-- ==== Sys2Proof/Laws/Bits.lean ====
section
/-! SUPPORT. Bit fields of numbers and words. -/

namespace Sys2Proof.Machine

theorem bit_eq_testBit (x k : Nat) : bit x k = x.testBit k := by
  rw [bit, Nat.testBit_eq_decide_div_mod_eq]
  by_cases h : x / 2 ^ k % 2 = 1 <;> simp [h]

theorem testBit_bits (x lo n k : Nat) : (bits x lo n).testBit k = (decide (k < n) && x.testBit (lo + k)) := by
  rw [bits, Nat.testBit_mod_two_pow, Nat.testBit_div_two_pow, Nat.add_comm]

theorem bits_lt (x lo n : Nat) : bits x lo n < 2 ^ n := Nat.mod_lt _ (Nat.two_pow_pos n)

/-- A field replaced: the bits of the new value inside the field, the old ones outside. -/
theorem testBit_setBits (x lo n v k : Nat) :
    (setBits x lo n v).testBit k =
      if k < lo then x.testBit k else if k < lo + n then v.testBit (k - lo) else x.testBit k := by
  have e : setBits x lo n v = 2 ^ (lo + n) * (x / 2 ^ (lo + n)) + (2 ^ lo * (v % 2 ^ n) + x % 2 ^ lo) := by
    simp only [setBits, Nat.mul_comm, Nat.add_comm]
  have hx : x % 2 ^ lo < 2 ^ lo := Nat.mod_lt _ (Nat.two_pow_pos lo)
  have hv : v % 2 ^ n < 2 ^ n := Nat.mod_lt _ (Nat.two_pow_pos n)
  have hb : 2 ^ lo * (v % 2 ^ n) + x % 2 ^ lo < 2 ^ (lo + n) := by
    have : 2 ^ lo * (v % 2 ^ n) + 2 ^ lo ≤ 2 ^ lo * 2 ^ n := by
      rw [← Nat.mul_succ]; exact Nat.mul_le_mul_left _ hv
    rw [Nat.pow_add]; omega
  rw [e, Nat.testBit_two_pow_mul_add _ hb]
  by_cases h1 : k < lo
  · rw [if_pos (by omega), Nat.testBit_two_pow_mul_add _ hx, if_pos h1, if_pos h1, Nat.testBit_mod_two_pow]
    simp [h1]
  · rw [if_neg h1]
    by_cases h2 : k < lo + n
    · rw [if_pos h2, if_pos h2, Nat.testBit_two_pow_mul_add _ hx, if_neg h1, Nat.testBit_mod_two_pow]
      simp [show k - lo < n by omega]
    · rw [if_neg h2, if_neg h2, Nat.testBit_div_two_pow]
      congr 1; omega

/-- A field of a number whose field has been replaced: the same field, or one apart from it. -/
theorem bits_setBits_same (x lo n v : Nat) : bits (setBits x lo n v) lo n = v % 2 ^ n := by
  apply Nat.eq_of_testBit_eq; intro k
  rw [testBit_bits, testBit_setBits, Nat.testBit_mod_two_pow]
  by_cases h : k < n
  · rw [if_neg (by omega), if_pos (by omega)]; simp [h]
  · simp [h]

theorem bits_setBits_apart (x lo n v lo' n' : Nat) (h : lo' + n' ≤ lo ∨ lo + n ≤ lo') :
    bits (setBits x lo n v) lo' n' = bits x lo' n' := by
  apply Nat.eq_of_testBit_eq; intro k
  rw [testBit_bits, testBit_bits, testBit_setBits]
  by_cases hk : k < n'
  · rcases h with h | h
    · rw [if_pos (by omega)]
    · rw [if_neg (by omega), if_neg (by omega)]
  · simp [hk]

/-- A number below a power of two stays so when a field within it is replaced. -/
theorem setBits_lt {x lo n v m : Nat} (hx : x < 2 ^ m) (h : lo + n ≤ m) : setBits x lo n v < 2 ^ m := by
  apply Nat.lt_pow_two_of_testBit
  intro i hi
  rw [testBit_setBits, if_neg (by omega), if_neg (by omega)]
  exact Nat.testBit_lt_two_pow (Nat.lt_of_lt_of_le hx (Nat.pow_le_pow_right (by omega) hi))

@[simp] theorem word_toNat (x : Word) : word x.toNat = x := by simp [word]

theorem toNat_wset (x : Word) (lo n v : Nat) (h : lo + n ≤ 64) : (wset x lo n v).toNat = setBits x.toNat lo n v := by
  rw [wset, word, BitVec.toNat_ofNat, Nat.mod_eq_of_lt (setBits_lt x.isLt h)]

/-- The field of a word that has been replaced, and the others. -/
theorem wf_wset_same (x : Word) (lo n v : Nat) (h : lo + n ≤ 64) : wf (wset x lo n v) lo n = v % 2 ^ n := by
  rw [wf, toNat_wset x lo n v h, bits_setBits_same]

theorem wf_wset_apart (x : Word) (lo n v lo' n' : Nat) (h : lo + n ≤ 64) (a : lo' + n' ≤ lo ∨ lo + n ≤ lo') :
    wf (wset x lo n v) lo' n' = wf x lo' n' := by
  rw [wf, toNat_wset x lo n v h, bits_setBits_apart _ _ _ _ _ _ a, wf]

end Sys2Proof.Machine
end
————————
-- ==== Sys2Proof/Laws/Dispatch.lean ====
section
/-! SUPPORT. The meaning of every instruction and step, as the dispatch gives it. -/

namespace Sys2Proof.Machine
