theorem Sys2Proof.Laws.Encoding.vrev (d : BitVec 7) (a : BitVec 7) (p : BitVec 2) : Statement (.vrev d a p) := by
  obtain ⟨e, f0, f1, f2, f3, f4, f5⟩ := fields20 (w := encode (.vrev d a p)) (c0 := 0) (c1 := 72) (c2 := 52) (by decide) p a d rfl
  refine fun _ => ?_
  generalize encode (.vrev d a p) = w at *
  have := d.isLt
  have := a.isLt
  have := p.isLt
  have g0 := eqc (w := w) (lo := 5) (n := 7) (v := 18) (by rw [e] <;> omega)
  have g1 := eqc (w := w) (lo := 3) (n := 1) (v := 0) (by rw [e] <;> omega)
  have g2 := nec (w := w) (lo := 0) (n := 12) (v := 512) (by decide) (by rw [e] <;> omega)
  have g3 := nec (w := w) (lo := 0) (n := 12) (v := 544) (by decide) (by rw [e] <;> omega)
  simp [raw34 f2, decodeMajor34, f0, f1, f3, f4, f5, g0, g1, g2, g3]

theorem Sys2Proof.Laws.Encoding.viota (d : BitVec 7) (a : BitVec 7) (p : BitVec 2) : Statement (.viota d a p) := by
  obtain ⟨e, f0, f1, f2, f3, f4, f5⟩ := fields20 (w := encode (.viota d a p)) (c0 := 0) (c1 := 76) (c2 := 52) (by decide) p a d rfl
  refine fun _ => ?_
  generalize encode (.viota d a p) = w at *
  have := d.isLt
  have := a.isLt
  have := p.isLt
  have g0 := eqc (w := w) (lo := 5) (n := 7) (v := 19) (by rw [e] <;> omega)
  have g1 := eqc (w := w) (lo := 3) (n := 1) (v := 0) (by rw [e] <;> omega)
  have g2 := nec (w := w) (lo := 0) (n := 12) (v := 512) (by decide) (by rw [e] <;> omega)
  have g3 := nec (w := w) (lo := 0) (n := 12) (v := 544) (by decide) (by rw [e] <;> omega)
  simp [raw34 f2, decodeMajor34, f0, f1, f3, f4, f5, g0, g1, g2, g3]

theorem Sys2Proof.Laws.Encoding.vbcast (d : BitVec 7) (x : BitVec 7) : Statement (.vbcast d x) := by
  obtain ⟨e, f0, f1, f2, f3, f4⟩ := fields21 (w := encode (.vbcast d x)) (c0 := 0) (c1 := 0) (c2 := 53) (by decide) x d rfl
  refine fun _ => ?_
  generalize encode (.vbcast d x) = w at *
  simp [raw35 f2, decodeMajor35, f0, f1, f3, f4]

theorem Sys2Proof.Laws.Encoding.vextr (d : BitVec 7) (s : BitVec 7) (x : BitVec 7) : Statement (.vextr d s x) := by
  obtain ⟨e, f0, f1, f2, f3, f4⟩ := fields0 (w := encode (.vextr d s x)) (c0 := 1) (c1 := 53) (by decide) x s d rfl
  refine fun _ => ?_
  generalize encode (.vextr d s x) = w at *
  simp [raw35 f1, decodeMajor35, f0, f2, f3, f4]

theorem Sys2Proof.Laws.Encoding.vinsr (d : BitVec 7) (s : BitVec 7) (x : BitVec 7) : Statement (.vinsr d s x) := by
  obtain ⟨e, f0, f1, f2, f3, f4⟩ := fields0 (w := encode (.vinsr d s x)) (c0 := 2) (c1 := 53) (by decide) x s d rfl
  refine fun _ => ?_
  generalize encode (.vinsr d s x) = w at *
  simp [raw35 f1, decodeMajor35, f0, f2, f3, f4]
————————
Please copy the lines in the records above between the one holding "Nat.testBit_mod_two_pow, Nat.testBit_div_two_pow, Nat.add_comm]" and the one holding "rw [e, Nat.testBit_two_pow_mul_add _ hb]", inclusive, exactly and with no other line.

● **Your solution**:
  rw [bits, Nat.testBit_mod_two_pow, Nat.testBit_div_two_pow, Nat.add_comm]

theorem bits_lt (x lo n : Nat) : bits x lo n < 2 ^ n := Nat.mod_lt _ (Nat.two_pow_pos n)

/-- A field replaced: the bits of the new value inside the field, the old ones outside. -/
theorem testBit_setBits (x lo n v k : Nat) :
    (setBits x lo n v).testBit k =
      if k < lo then x.testBit k else if k < lo + n then v.testBit (k - lo) else x.testBit k := by
  have e : setBits x lo n v = 2 ^ (lo + n) * (x / 2 ^ (lo + n)) + (2 ^ lo * (v % 2 ^ n) + x % 2 ^ lo) := by
    simp only [setBits, Nat.mul_comm, Nat.add_comm]
  have hx : x % 2 ^ lo < 2 ^ lo := Nat.mod_lt _ (Nat.two_pow_pos lo)
  have hv : v % 2 ^ n < 2 ^ n := Nat.mod_lt _ (Nat.two_pow_pos n)
  have hb : 2 ^ lo * (v % 2 ^ n) + x % 2 ^ lo < 2 ^ (lo + n) := by
    have : 2 ^ lo * (v % 2 ^ n) + 2 ^ lo ≤ 2 ^ lo * 2 ^ n := by
      rw [← Nat.mul_succ]; exact Nat.mul_le_mul_left _ hv
    rw [Nat.pow_add]; omega
  rw [e, Nat.testBit_two_pow_mul_add _ hb]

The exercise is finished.